**TASK DETAILS:** Quote the entries below from the line with "KeptByRescue s (l.foldl f s) := by" through the line with "theorem keptByRescue_closeEntry (s", both ends included, and only those lines.

**RECORD SET:**

-- ==== Sys2Proof/Proofs/Rescue.lean ====
section
/-! PROOFS. Compare points and rescue (O50): what the signal of a compare point and the assertion it may raise leave alone, what
they make of each hanger and of its move, and the notices they post. -/

namespace Sys2Proof.Machine

variable {s t u : State} {tag st l : Nat} {h : Hanger} {m : Move}

/-! ### What a signal leaves alone -/

/-- The parts of the state that the signal of a compare point may change. -/
def KeptByRescue (s t : State) : Prop :=
  t = { s with hangers := t.hangers, moves := t.moves, lines := t.lines, channels := t.channels, port0 := t.port0
               port1 := t.port1, port2 := t.port2, alarm := t.alarm }

theorem KeptByRescue.refl (s : State) : KeptByRescue s s := rfl

theorem KeptByRescue.trans (h1 : KeptByRescue s t) (h2 : KeptByRescue t u) : KeptByRescue s u :=
  Eq.trans h2 (congrArg (fun w : State => { w with
    hangers := u.hangers, moves := u.moves, lines := u.lines, channels := u.channels, port0 := u.port0, port1 := u.port1
    port2 := u.port2, alarm := u.alarm }) h1)

theorem KeptByRescue.foldl {α : Type} {f : State → α → State} (hf : ∀ t a, KeptByRescue t (f t a)) (l : List α) (s : State) :
    KeptByRescue s (l.foldl f s) := by
  induction l generalizing s with
  | nil => exact .refl s
  | cons a l ih => exact (hf s a).trans (ih _)

theorem keptByRescue_post (s : State) (p : PortId) (n : Notice) : KeptByRescue s (s.post p n) := by
  unfold State.post
  dsimp only
  split <;> cases p <;> rfl

theorem keptByRescue_closeEntry (s : State) (tag : Nat) (c : Condition) : KeptByRescue s (s.closeEntry tag c) := by
  unfold State.closeEntry State.notifyCondition
  repeat' split
  · rfl
  · exact KeptByRescue.trans (t := s.modHanger tag _) rfl (keptByRescue_post _ _ _)
  all_goals rfl

theorem keptByRescue_announceId (s : State) (id : Nat) : KeptByRescue s (s.announceId id) := by
  rw [State.announceId_rest]
  rfl

theorem keptByRescue_rescueMove (s : State) (st tag : Nat) : KeptByRescue s (s.rescueMove st tag) := by
  unfold State.rescueMove
  split
  · split
    · rfl
    · dsimp only
      split
      · exact KeptByRescue.trans (t := s.modMove _ _) rfl (keptByRescue_announceId _ _)
      · rfl
  · rfl

theorem keptByRescue_rescueHanger (s : State) (st tag : Nat) : KeptByRescue s (s.rescueHanger st tag) := by
  unfold State.rescueHanger
  split
  · rename_i h _
    split
    · have closed : KeptByRescue s
          ((s.modHanger tag (fun h => (h.signalled s.lineTime).rescued)).closeEntry tag h.imm.rescueCondition) :=
        KeptByRescue.trans (t := s.modHanger tag _) rfl (keptByRescue_closeEntry _ _ _)
      exact (closed.trans (u := State.modHanger _ tag _) rfl).trans (keptByRescue_rescueMove _ st tag)
    · rfl
  · rfl

/-- R160: a hold changes the channels alone. -/
theorem State.holdStation_rest (s : State) (st : Nat) (k : HoldCause) :
    s.holdStation st k = { s with channels := (s.holdStation st k).channels } := by
  unfold State.holdStation State.setHold State.offerValve
  dsimp only
  repeat' split
  all_goals rfl

/-- R171: the state in which the hangers of the station are rescued. -/
def State.asserted (s : State) (l st tag : Nat) : State :=
  ((s.modLine l (fun _ => { asserted := true, assertTime := some s.lineTime, causeTag := some tag })).notify .rescue (some tag)
    (some st) none l 0).holdStation st .rescue

theorem keptByRescue_asserted (s : State) (l st tag : Nat) : KeptByRescue s (s.asserted l st tag) := by
  have posted : KeptByRescue s ((s.modLine l (fun _ =>
      { asserted := true, assertTime := some s.lineTime, causeTag := some tag })).notify .rescue (some tag) (some st) none l 0) :=
    KeptByRescue.trans (t := s.modLine l _) rfl (keptByRescue_post _ _ _)
  refine posted.trans ?_
  unfold State.asserted
  rw [State.holdStation_rest]
  rfl

theorem State.assertLine_eq (s : State) (l st tag : Nat) :
    s.assertLine l st tag = s.tags.foldl (fun t tag' => t.rescueHanger st tag') (s.asserted l st tag) := rfl

theorem keptByRescue_assertLine (s : State) (l st tag : Nat) : KeptByRescue s (s.assertLine l st tag) :=
  (keptByRescue_asserted s l st tag).trans (.foldl (fun t a => keptByRescue_rescueHanger t st a) _ _)

theorem keptByRescue_signal (s : State) (tag : Nat) : KeptByRescue s (s.signal tag) := by
  unfold State.signal
  split
  · rename_i h _
    split
    · have fired : KeptByRescue s (s.modHanger tag (fun h => { h with imm := { h.imm with fired := true } })) := rfl
      dsimp only
      split
      · exact fired.trans (keptByRescue_post _ _ _)
      · split
        · exact fired
        · exact fired.trans (keptByRescue_assertLine _ _ _ _)
    · rfl
  · rfl

namespace KeptByRescue

variable (hk : KeptByRescue s t)
include hk

theorem lineTime : t.lineTime = s.lineTime := by rw [hk]
theorem stations : t.stations = s.stations := by rw [hk]
theorem baths : t.baths = s.baths := by rw [hk]
theorem station (st : Nat) : t.station st = s.station st := State.station_congr hk.stations st
theorem exitAllowance (st : Nat) : t.exitAllowance st = s.exitAllowance st := by
  unfold State.exitAllowance
  rw [State.bath_congr hk.baths]

theorem settings : KeepsSettings s t := by
  unfold KeepsSettings
  rw [hk]
  exact ⟨rfl, rfl, rfl, rfl, rfl, rfl, rfl, rfl, rfl⟩

end KeptByRescue

/-! ### The record of a rescued hanger (R172) -/

/-- R172: the record of a hanger after the assertion of the rescue line of the station it rests in. -/
def Hanger.rescuedAt (h : Hanger) (now : LineTime) : Hanger :=
  ((h.signalled now).rescued.closedAt now h.imm.rescueCondition).modNewest RunEntry.markRescued

/-- The run record with a note set in its newest entry. -/
theorem Hanger.modNewest_toList (h : Hanger) (f : RunEntry → RunEntry) :
    h.modNewest f = { h with run := h.run.dropLast ++ (h.run.getLast?.map f).toList } := by
  unfold Hanger.modNewest
  split
  · rename_i e he
    rw [he]
    rfl
  · rename_i he
    have none : h.run = [] := List.getLast?_eq_none_iff.1 he
    rw [he, none]
    cases h
    cases none
    rfl

theorem Hanger.rescuedAt_eq (h : Hanger) (now : LineTime) :
    h.rescuedAt now = { h with
      state := .rescued, phase := none
      imm := { h.imm with
        counting := false, compare := none
        fired := h.imm.fired || (h.imm.compare.any (fun x => reached now x)) }
      run := (closedRun h now h.imm.rescueCondition).dropLast
        ++ ((closedRun h now h.imm.rescueCondition).getLast?.map RunEntry.markRescued).toList } := by
  have fired : (h.imm.fired || h.imm.compareDue now) = (h.imm.fired || (h.imm.compare.any (fun x => reached now x))) := by
    unfold Immersion.compareDue
    cases h.imm.compare <;> cases h.imm.fired <;> rfl
  unfold Hanger.rescuedAt
  rw [Hanger.modNewest_toList, ← fired]
  rfl

/-- R172: a RESCUED hanger is not rescued again. -/
theorem Hanger.restsIn_rescuedAt (h : Hanger) (now : LineTime) (st : Nat) : (h.rescuedAt now).restsIn st = false := by
  rw [Hanger.rescuedAt_eq]
  simp [Hanger.restsIn]

/-! ### One hanger (R172) -/

/-- R40: the closing of an open entry, with the notice of its condition. -/
theorem State.closeEntry_told {e : RunEntry} (hh : s.hanger? tag = some h) (he : h.run.getLast? = some e) (ho : e.endTime = none)
    (c : Condition) : s.closeEntry tag c =
      (s.modHanger tag (fun h => h.modNewest (fun e => e.close s.lineTime h.imm c))).notifyCondition tag e.station c := by
  unfold State.closeEntry
  rw [hh]
  dsimp only
  rw [he]
  exact if_pos (by simp [RunEntry.isOpen, ho])

theorem State.hanger_closeEntry_any (hh : s.hanger? tag = some h) (c : Condition) (tag' : Nat) :
    (s.closeEntry tag c).hanger? tag' = if tag' = tag then some (h.closedAt s.lineTime c) else s.hanger? tag' := by
  rcases h.closed_or_open with closed | ⟨e, he, ho⟩
  · rw [closed.closeEntry hh, closed.closedAt]
    split
    · rename_i same; rw [same, hh]
    · rfl
  · rw [State.closeEntry_told hh he ho,
      State.hanger_congr (s := s.modHanger tag (fun h => h.modNewest (fun e => e.close s.lineTime h.imm c))) (by simp),
      State.hanger_modHanger (fun x => by rw [Hanger.modNewest_rest]), hh, Option.map_some, Hanger.closedAt_open he ho]

/-- R40: the closing of an entry posts its CONDITION, or nothing. -/
theorem State.closeEntry_port0 (s : State) (tag : Nat) (c : Condition) : ∃ told : List Notice,
    (∀ n ∈ told, n.kind = .condition) ∧ (s.closeEntry tag c).port0 = told.foldl Port.push s.port0 := by
  have none : ∃ told : List Notice, (∀ n ∈ told, n.kind = .condition) ∧ s.port0 = told.foldl Port.push s.port0 :=
    ⟨[], by simp, rfl⟩
  unfold State.closeEntry
  split
  · split
    · rename_i e _
      split
      · by_cases hc : c = .onTime
        · rw [State.notifyCondition, if_pos hc]
          exact none
        · rw [State.notifyCondition_eq _ _ _ hc]
          exact ⟨[plainNotice .condition s.lineTime (some tag) (some e.station) c.code], by simp [plainNotice], rfl⟩
      · exact none
    · exact none
  · exact none

theorem State.rescueHanger_eq (hh : s.hanger? tag = some h) (hr : h.restsIn st = true) :
    s.rescueHanger st tag =
      (((s.modHanger tag (fun h => (h.signalled s.lineTime).rescued)).closeEntry tag h.imm.rescueCondition).modHanger tag
        (fun h => h.modNewest RunEntry.markRescued)).rescueMove st tag := by
  unfold State.rescueHanger
  rw [hh]
  exact if_pos hr

theorem State.rescueHanger_same (hr : ∀ h, s.hanger? tag = some h → h.restsIn st = false) : s.rescueHanger st tag = s := by
  unfold State.rescueHanger
  split
  · rename_i h hh
    exact if_neg (by simp [hr h hh])
  · rfl

/-- R172: the records after one hanger of a station is rescued. -/
theorem State.hanger_rescueHanger (hh : s.hanger? tag = some h) (hr : h.restsIn st = true) (tag' : Nat) :
    (s.rescueHanger st tag).hanger? tag' = if tag' = tag then some (h.rescuedAt s.lineTime) else s.hanger? tag' := by
  have rescued : ∀ o, (s.modHanger tag (fun h => (h.signalled s.lineTime).rescued)).hanger? o =
      if o = tag then some (h.signalled s.lineTime).rescued else s.hanger? o := by
    intro o
    rw [State.hanger_modHanger (by exact fun _ => rfl), hh]
    rfl
  have closed := State.hanger_closeEntry_any ((rescued tag).trans (if_pos rfl)) h.imm.rescueCondition
  rw [State.rescueHanger_eq hh hr, State.hanger_congr (State.rescueMove_hangers _ st tag),
    State.hanger_modHanger (fun x => by rw [Hanger.modNewest_rest]), closed, closed, rescued, if_pos rfl]
  split
  · rfl
  · rename_i other
    exact (rescued tag').trans (if_neg other)

/-! ### The move of a rescued hanger (R173) -/

/-- R35, R102: the hanger's move, the one move of its identifier. -/
structure State.Names (s : State) (tag : Nat) (m : Move) : Prop where
  found : s.hangerMove? tag = some m
  only : ∀ x ∈ s.moves, x.id = m.id → x = m

theorem State.Names.congr (hn : s.Names tag m) (hm : t.moves = s.moves) : t.Names tag m :=
  ⟨(State.hangerMove_congr hm tag).trans hn.found, by rw [hm]; exact hn.only⟩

**WRITTEN ANSWER:**
    KeptByRescue s (l.foldl f s) := by
  induction l generalizing s with
  | nil => exact .refl s
  | cons a l ih => exact (hf s a).trans (ih _)

theorem keptByRescue_post (s : State) (p : PortId) (n : Notice) : KeptByRescue s (s.post p n) := by
  unfold State.post
  dsimp only
  split <;> cases p <;> rfl

theorem keptByRescue_closeEntry (s : State) (tag : Nat) (c : Condition) : KeptByRescue s (s.closeEntry tag c) := by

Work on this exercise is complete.